* **Directions**: Everything from the line containing "if s.on (SAP_CFG_START_MODE" through the line containing "def sapFields (v : Nat) : Nat := v % 2 ^ 25" in the listing below should be copied exactly, and nothing more.
- Opening Delimiter -
-- ==== Sys2Proof/Machine/Ports.lean ====
section
/-! DEFINITION. The serial audio ports, their common start, and the IEC 60958 receiver and transmitter
(chapter Serial Audio Ports and IEC 60958 Interface). -/

namespace Sys2Proof.Machine

/-- Hidden state of port `n`. -/
def State.port (s : State) (n : Nat) : Port := mapGet Port.reset s.ports n
/-- Port `n`'s hidden state is replaced. -/
def State.setPort (s : State) (n : Nat) (p : Port) : State := { s with ports := mapSet Port.reset s.ports n p }

/-- Register image of SAP_CFGn. -/
def sapImage (s : State) (n : Nat) : Nat :=
  s.get (SAP_CFG_EN n) + 2 * s.get (SAP_CFG_ROLE n) + 2 ^ 2 * s.get (SAP_CFG_FMT n) + 2 ^ 4 * s.get (SAP_CFG_DOM n)
  + 2 ^ 5 * s.get (SAP_CFG_SLOTS n) + 2 ^ 10 * s.get (SAP_CFG_SWIDTH n) + 2 ^ 12 * s.get (SAP_CFG_WLEN n)
  + 2 ^ 14 * s.get (SAP_CFG_DELAY n) + 2 ^ 15 * s.get (SAP_CFG_FS_LONG n) + 2 ^ 16 * s.get (SAP_CFG_BCLK_INV n)
  + 2 ^ 17 * s.get (SAP_CFG_FS_INV n) + 2 ^ 18 * s.get (SAP_CFG_START_MODE n) + 2 ^ 19 * s.get (SAP_CFG_TX_UNUSED n)
  + 2 ^ 20 * s.get (SAP_CFG_ALIGN n) + 2 ^ 21 * s.get (SAP_CFG_ALIGN_LAG n)

/-- The word length of a WLEN code (R216). -/
def wlenBits (c : Nat) : Nat := match c with | 0 => 16 | 1 => 20 | 2 => 24 | _ => 32
/-- The slot width of a SWIDTH code; 64 in 64-bit slot mode (R187, R216). -/
def slotBits (fmt c : Nat) : Nat := if fmt = 3 then 64 else match c with | 0 => 16 | 1 => 24 | _ => 32


/-- A SAP_CFG image is invalid (R188). `maxB` is DOMB_MAXRATE in Hz, `src` CLK_DOMB_CFG.SRC. -/
def sapInvalid (n v maxB src : Nat) (r96 : Bool) : Bool :=
  let fmt := bits v 2 2
  let slots := bits v 5 5 + 1
  let w := slotBits fmt (bits v 10 2)
  let fs := if bitOf v 4 then maxB else if r96 then 96000 else 48000
  (fmt ≤ 1 && slots != 2) || (fmt != 3 && decide (w < wlenBits (bits v 12 2))) || decide (49152000 < fs * slots * w) ||
  (bitOf v 20 && (bitOf v 4 || fmt != 3 || bits v 21 4 == 0)) || (fmt != 3 && bits v 10 2 == 3) ||
  (bitOf v 1 && src == n + 1)

/-- Port `n`'s state code (R216): 0 OFF, 1 ARMED, 2 WAIT_FS, 3 RUNNING, 4 HOLDOVER. -/
def State.sapState (s : State) (n : Nat) : Nat := s.get (SAP_STAT_STATE n)

/-! ### What the clock monitors count of a port (R141 to R143) -/

/-- Monitor `m` is enabled and watches a clock that is in use (R142). -/
def State.monActive (s : State) (m : Nat) : Bool :=
  s.bit CLK_MON_CFG_EN m && s.awake &&
  (if m < 4 then s.on (SAP_CFG_EN m) && !s.on (SAP_CFG_ROLE m)
   else if m = 4 then s.on SPD_RX_CFG_EN
   else !s.isHead)

/-- The state a monitor reports (R153): 0 IDLE, 1 RUNNING, 2 STOPPED, 3 QUALIFYING. -/
def State.monState (s : State) (m : Nat) : Nat :=
  if s.monActive m then (if s.get (CLK_MON_STAT_STATE m) = 0 then 1 else s.get (CLK_MON_STAT_STATE m)) else 0

/-- The monitor of a domain-B source: 0 to 3 a port's, 4 the receiver's (R134). -/
def State.sourceMon (s : State) : Option Nat :=
  let c := s.get CLK_DOMB_CFG_SRC
  if 1 ≤ c ∧ c ≤ 5 then some (c - 1) else none

/-- A slip is counted in monitor `m` (R141, R143). -/
def State.countSlip (s : State) (m : Nat) : State := (s.bump (CLK_MON_CNT_SLIPS m)).setBit CLK_EVT_SUM_SLIP m

/-- A fill of a follower's hand-off shows the residual drift of its clock, which its monitor counts (R141). -/
def State.followerSlip (s : State) (m : Nat) : State :=
  if s.monActive m && s.sourceMon != some m then s.countSlip m else s

/-- Slot `i` of port `n` is enabled by mask field `f` and exists (R190). -/
def State.slotOn (s : State) (f : Fld) (n i : Nat) : Bool := s.bit f i && decide (i ≤ s.get (SAP_CFG_SLOTS n))

/-- Port `n` leaves its run: nothing is received, its slots' queues are emptied, and it is no longer to begin. Its mute ramps and an
open run of discards go on (R190, R195, R198). -/
def State.sapQuiet (s : State) (n : Nat) : State :=
  let p := s.port n
  let s := s.setPort n { Port.reset with rxRamp := p.rxRamp, txRamp := p.txRamp, discards := p.discards
                                         discardNow := p.discardNow, discardFrame := p.discardFrame }
  (List.range 32).foldl (fun s i => s.edgeClear (32 * n + i)) s

/-- The port's fields take an image. -/
def State.putSapCfg (s : State) (n v : Nat) : State :=
  let s := (((s.put (SAP_CFG_EN n) (bits v 0 1)).put (SAP_CFG_ROLE n) (bits v 1 1)).put (SAP_CFG_FMT n) (bits v 2 2)).put
    (SAP_CFG_DOM n) (bits v 4 1)
  let s := (((s.put (SAP_CFG_SLOTS n) (bits v 5 5)).put (SAP_CFG_SWIDTH n) (bits v 10 2)).put (SAP_CFG_WLEN n) (bits v 12 2)).put
    (SAP_CFG_DELAY n) (bits v 14 1)
  let s := (((s.put (SAP_CFG_FS_LONG n) (bits v 15 1)).put (SAP_CFG_BCLK_INV n) (bits v 16 1)).put (SAP_CFG_FS_INV n)
    (bits v 17 1)).put (SAP_CFG_START_MODE n) (bits v 18 1)
  ((s.put (SAP_CFG_TX_UNUSED n) (bits v 19 1)).put (SAP_CFG_ALIGN n) (bits v 20 1)).put (SAP_CFG_ALIGN_LAG n) (bits v 21 4)

/-- An enabled, validly configured port arms or is to begin at the next boundary (R199). -/
def State.sapArm (s : State) (n : Nat) : State :=
  if s.on (SAP_CFG_EN n) && !s.on (SAP_STAT_CFG_ERR n) && !s.portHold then
    if s.on (SAP_CFG_START_MODE n) then s.put (SAP_STAT_STATE n) 1
    else s.setPort n { s.port n with beginNext := true }
  else s

/-- An image's fields, without its reserved bits. -/
def sapFields (v : Nat) : Nat := v % 2 ^ 25

/-- Port `n`'s configuration `v` is invalid: it is left OFF, and the event carries the register image (R188, R214). -/
def State.sapReject (s : State) (n v : Nat) : State :=
  let s := ((s.put (SAP_STAT_CFG_ERR n) 1).put (SAP_STAT_STATE n) 0).sapQuiet n
  (s.put SAP_SUM_CFG_ERR 1).post 0x0506 sevWarn (pack [p16 n, (64, sapFields v)])

/-- The image is invalid for port `n` as domain B is now declared and sourced (R188). -/
def State.sapBad (s : State) (n v : Nat) : Bool :=
  sapInvalid n v (rateHz (s.get CLK_DOMB_STAT_MAXRATE)) (s.get CLK_DOMB_CFG_SRC) s.rate96

/-- A port configuration is written (R188, R199, R213): a port that runs stops at the next boundary, at which the new one applies;
any other takes it at once. -/
def sapCfgWrite (n v : Nat) (s : State) : State :=
  if s.sapBad n v then (s.putSapCfg n v).sapReject n v
  else
    let s := s.put (SAP_STAT_CFG_ERR n) 0
    if 3 ≤ s.sapState n then s.setPort n { s.port n with pendCfg := some (sapFields v) }
    else (((s.putSapCfg n v).put (SAP_STAT_STATE n) 0).sapQuiet n).sapArm n

/-- SAP_CFG_WRITE. -/
def execSapCfgWrite (p : FourIx) (v : Word) (s : State) : Result := .next (sapCfgWrite p.val v.toNat s)

/-- SAP_MUTE_WRITE (R195): the mutes the ramps follow. -/
def sapMuteWrite (n v : Nat) (s : State) : State :=
  (s.put (SAP_MUTE_TX_MUTE n) (bits v 0 1)).put (SAP_MUTE_RX_MUTE n) (bits v 1 1)

/-- SAP_MUTE_WRITE. -/
def execSapMuteWrite (p : FourIx) (v : Word) (s : State) : Result := .next (sapMuteWrite p.val v.toNat s)

/-! ### Mute ramps (R195) -/

/-- The device mutes every transmit slot: during a fold and during a load's teardown (R195). -/
def State.forcedMute (s : State) : Bool := s.get KEEP_STAT_STATE == 1 || s.get KEEP_STAT_STATE == 2 || s.loadMute

/-- Ticks of a 10 ms ramp in domain `dom`. -/
def State.rampTicks (s : State) (dom : Nat) : Nat :=
  max 1 (if dom = 1 then s.framesPerSec / 100 else s.rateB / 100)

/-- A ramp's next position: towards its length while muted, towards 0 on release. -/
def rampStep (len pos : Nat) (mute : Bool) : Nat := if mute then min len (pos + 1) else pos - 1

/-- A cell under a mute ramp that has gone from `old` to `pos` of `len` ticks: a mute cell of the frame `tag` with M on the way down
and at rest, S on the way back; unchanged outside (R21, R24, R27, R195). -/
def rampCell (tag len old pos : Nat) (mute : Bool) (c : Word) : Word :=
  let a := shiftRound true (2 * audioOf c * ((len - pos : Nat) : Int) + (len : Int)) 0 / (2 * (len : Int))
  if mute then mkCell a tag (flagsOf c ||| flagM)
  else if old = 0 then c
  else mkCell a (tagOf c) (flagsOf c ||| flagS)

/-- PORT_MUTE_RAMP_END (R195): the ramp to mute is complete, or the release is. -/
def portMuteRampEnd (n : Nat) (tx : Bool) (s : State) : State :=
  let len := s.rampTicks (s.sapDom n)
  let p := s.port n
  if tx then
    if s.on (SAP_MUTE_TX_MUTE n) || s.forcedMute then (if len ≤ p.txRamp then s.put (SAP_STAT_TX_MUTED n) 1 else s)
    else s.put (SAP_STAT_TX_MUTED n) 0
  else if s.on (SAP_MUTE_RX_MUTE n) then (if len ≤ p.rxRamp then s.put (SAP_STAT_RX_MUTED n) 1 else s)
  else s.put (SAP_STAT_RX_MUTED n) 0

/-- PORT_MUTE_RAMP_END. -/
def execPortMuteRampEnd (p : FourIx) (tx : Bool) (s : State) : Result := .next (portMuteRampEnd p.val tx s)

/-! ### Receive -/

/-- The width of port `n`'s slots in bit times, and where its data starts after the FSYNC edge (R187). -/
def State.slotWidth (s : State) (n : Nat) : Nat := slotBits (s.get (SAP_CFG_FMT n)) (s.get (SAP_CFG_SWIDTH n))
/-- Data start after the FSYNC edge, in BCLK. -/
def State.dataDelay (s : State) (n : Nat) : Nat :=
  match s.get (SAP_CFG_FMT n) with | 0 => 1 | 1 => 0 | _ => s.get (SAP_CFG_DELAY n)
/-- The slots of a frame. -/
def State.slotCount (s : State) (n : Nat) : Nat := s.get (SAP_CFG_SLOTS n) + 1
/-- BCLK periods of a frame. -/
def State.frameBits (s : State) (n : Nat) : Nat := s.slotCount n * s.slotWidth n

/-- The number that `w` bits spell, the most significant first (R187); bits that are missing read 0. -/
def msbNat (w : Nat) (l : List Bool) : Nat := ((l ++ List.replicate w false).take w).foldl (fun a b => 2 * a + b2n b) 0
/-- The `w` bits of `v`, the most significant first. -/
def msbBits (w v : Nat) : List Bool := (List.range w).map (fun k => bitOf v (w - 1 - k))

/-- The cell of slot `i` in a frame sampled on DIN from its FSYNC edge on: the word is in the slot's first WLEN bit times (R18, R35,
R187, R189). -/
def State.rxCell (s : State) (n i : Nat) (din : List Bool) : Word :=
  let w := s.slotWidth n
  let v := msbNat w (din.drop (s.dataDelay n + w * i))
  if s.get (SAP_CFG_FMT n) = 3 then BitVec.ofNat 64 v
  else
    let k := wlenBits (s.get (SAP_CFG_WLEN n))
    mkCell (widen k (v / 2 ^ (w - k))) s.tag flagV

/-- `k` cells of port `n` are discarded (R196, R198). -/
def State.sapDiscard (s : State) (n k : Nat) : State :=
  let s := (s.bumpBy (SAP_CNT_DISCARD n) k).setBit SAP_SUM_DISCARD n
  let p := s.port n
  s.setPort n { p with discards := p.discards + k, discardNow := true, discardFrame := s.frame }

/-- A cell arrives in slot `i` of an ALIGN port (R196): it replaces a held one of its tag. The queue holds 16; a cell that finds it
full is discarded (DESIGN CHOICE, log 43). -/
def State.alignCell (s : State) (n i : Nat) (c : Word) : State :=
  let q := mapGet [] (s.port n).held i
  let put := fun (s : State) (l : List Word) => s.setPort n { s.port n with held := mapSet [] (s.port n).held i l }
  if q.any (fun x => tagOf x == tagOf c) then (put s (q.filter (fun x => tagOf x != tagOf c) ++ [c])).sapDiscard n 1
  else if 16 ≤ q.length then s.sapDiscard n 1
  else put s (q ++ [c])

/-- SAP_RX_FRAME (R189 to R192, R196): the frame of a running port that started last is completely received; `din` is what DIN held at
its sampling edges, from the FSYNC edge on. The slots of a disrupted frame repeat (R143). -/
def sapRxFrame (n : Nat) (din : List Bool) (s : State) : State :=
  if s.sapState n ≠ 3 ∨ ¬ (s.port n).rxDue then s
  else
    let slip := (s.port n).slip
    let s := s.setPort n { s.port n with rxDue := false, slip := false }
    let p := s.port n
    let cells := (List.range (s.slotCount n)).map (fun i =>
      if slip then repeatFill s.tag (mapFind p.rxLast i) else s.rxCell n i din)
    if s.on (SAP_CFG_ALIGN n) then
      if slip then s
      else (cells.zipIdx).foldl (fun s c => if s.slotOn (SAP_RXMASK_RX_EN n) n c.2 then s.alignCell n c.2 c.1 else s) s
    else if p.rxNew.isSome && p.rxGot then (s.bump (SAP_CNT_RX_OVR n)).setBit SAP_SUM_RX_OVR n
    else s.setPort n { p with rxNew := some cells }

/-- SAP_RX_FRAME. -/
def execSapRxFrame (p : FourIx) (din : List Bool) (s : State) : Result := .next (sapRxFrame p.val din s)

/-- A receive slot delivers cell `c` in this tick, under the receive mute. -/
def State.rxDeliver (s : State) (n i len old pos : Nat) (c : Word) : State :=
  let p := s.port n
  (s.setPort n { p with rxLast := mapInsert p.rxLast i c }).edgePut (32 * n + i)
    (rampCell s.tag len old pos (s.on (SAP_MUTE_RX_MUTE n)) c)

/-- A receive slot delivers an inserted zero in this tick, which a mute marks too (R24, R25, R190). -/
def State.rxZero (s : State) (n i len old pos : Nat) : State :=
  let mute := s.on (SAP_MUTE_RX_MUTE n)
  if mute || old != 0 then s.edgePut (32 * n + i) (rampCell s.tag len old pos mute s.zeroCell) else s.edgeClear (32 * n + i)

/-- A tick's fill of an enabled slot (R192, R194, R197). -/
def State.rxFill (s : State) (n i len old pos : Nat) : State :=
  s.rxDeliver n i len old pos (repeatFill s.tag (mapFind (s.port n).rxLast i))

/-- A tick with fills is counted and, after one without, posted (R141, R192, R197, R198). -/
def State.rxCountFill (s : State) (n : Nat) : State :=
  let s := ((s.bump (SAP_CNT_RX_OVR n)).setBit SAP_SUM_RX_OVR n).followerSlip n
  let s := if (s.port n).rxRun then s else s.post 0x0501 sevWarn (pack [p16 n, p32 s.frame])
  s.setPort n { s.port n with rxRun := true }

/-- The tick's turn of a run of discards (R198). -/
def State.discardTick (s : State) (n : Nat) : State :=
  let p := s.port n
  if p.discardNow then s.setPort n { p with discardNow := false }
  else if p.discards = 0 then s
  else (s.setPort n { p with discards := 0 }).post 0x0503 sevWarn (pack [p16 n, p32 p.discards, p32 p.discardFrame])

/-- The tag that an ALIGN port expects in this frame (R196). -/
def State.alignTag (s : State) (n : Nat) : Nat := (s.frame + 65536 - s.get (SAP_CFG_ALIGN_LAG n)) % 65536

/-- What the tick does with one cell of slot `i`'s queue (R196): it is discarded, delivered now, or held. -/
def State.alignJudge (s : State) (n i : Nat) (r : Option Word × List Word) (c : Word) : (Option Word × List Word) × State :=
  let e := s.alignTag n
  let d := toSigned 16 (tagOf c + 65536 - e)
  if d < 0 then (r, s.sapDiscard n 1)
  else if d = 0 then ((some c, r.2), s)
  else if d < 16 then ((r.1, r.2 ++ [c]), s)
  else (r, (s.sapDiscard n 1).post 0x0507 sevWarn (pack [p16 n, p16 i, p16 (tagOf c), p16 e]))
- Closing Delimiter -
* **Problem solution**:
    if s.on (SAP_CFG_START_MODE n) then s.put (SAP_STAT_STATE n) 1
    else s.setPort n { s.port n with beginNext := true }
  else s

/-- An image's fields, without its reserved bits. -/
def sapFields (v : Nat) : Nat := v % 2 ^ 25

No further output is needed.